▶ _ACTION ITEM_
Output every record below exactly as it appears.

▶ _DATASET ENTRIES_

-- ==== Sys2Proof/Machine/Step.lean ====
section
/-! DEFINITION. One tick (spec 40_cycle.md R58, R59), and how an instruction is put where the next tick fetches it. -/

namespace Sys2Proof.Machine

/-- R58: a tick in a terminal state changes nothing (R59); otherwise fetch, decode, and run the handler, whose meaning
ends with the PC update. An opcode byte that is not in the dispatch table raises InvalidOpcode (R61). -/
def step (s : State) : Host.Outcome State Fault Refusal :=
  if s.status = .running then
    match s.fetched with
    | .error _ => raise (.invalidOpcode (s.mem.read s.pc) s.pc) s.fetchOpcode
    | .ok i => exec i s.fetchOpcode
  else .next s

/-- The state in which the next tick runs exactly the instruction of a table word: its three bytes at `pc`, `pc + 1`
and `pc + 2`, status RUNNING (without which no tick fetches, R59), and `AND_DISPATCHED` true if the word is AND's
(R62). It stands for the loader, which is outside the CORE (00_scope.md R4 b; notes/assumptions/7.md). -/
def State.withFetchWord (s : State) (nbits w : Nat) : State :=
  { s with
    mem := ((s.mem.write s.pc (wordBytes nbits w).1).write (s.pc + 1) (wordBytes nbits w).2.1).write (s.pc + 2)
      (wordBytes nbits w).2.2
    status := .running
    cfg := enableAnd s.cfg (wordBytes nbits w).1 }

end Sys2Proof.Machine
end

▶ _ANSWER SECTION_
-- ==== Sys2Proof/Machine/Step.lean ====
section
/-! DEFINITION. One tick (spec 40_cycle.md R58, R59), and how an instruction is put where the next tick fetches it. -/

namespace Sys2Proof.Machine

/-- R58: a tick in a terminal state changes nothing (R59); otherwise fetch, decode, and run the handler, whose meaning
ends with the PC update. An opcode byte that is not in the dispatch table raises InvalidOpcode (R61). -/
def step (s : State) : Host.Outcome State Fault Refusal :=
  if s.status = .running then
    match s.fetched with
    | .error _ => raise (.invalidOpcode (s.mem.read s.pc) s.pc) s.fetchOpcode
    | .ok i => exec i s.fetchOpcode
  else .next s

/-- The state in which the next tick runs exactly the instruction of a table word: its three bytes at `pc`, `pc + 1`
and `pc + 2`, status RUNNING (without which no tick fetches, R59), and `AND_DISPATCHED` true if the word is AND's
(R62). It stands for the loader, which is outside the CORE (00_scope.md R4 b; notes/assumptions/7.md). -/
def State.withFetchWord (s : State) (nbits w : Nat) : State :=
  { s with
    mem := ((s.mem.write s.pc (wordBytes nbits w).1).write (s.pc + 1) (wordBytes nbits w).2.1).write (s.pc + 2)
      (wordBytes nbits w).2.2
    status := .running
    cfg := enableAnd s.cfg (wordBytes nbits w).1 }

end Sys2Proof.Machine
end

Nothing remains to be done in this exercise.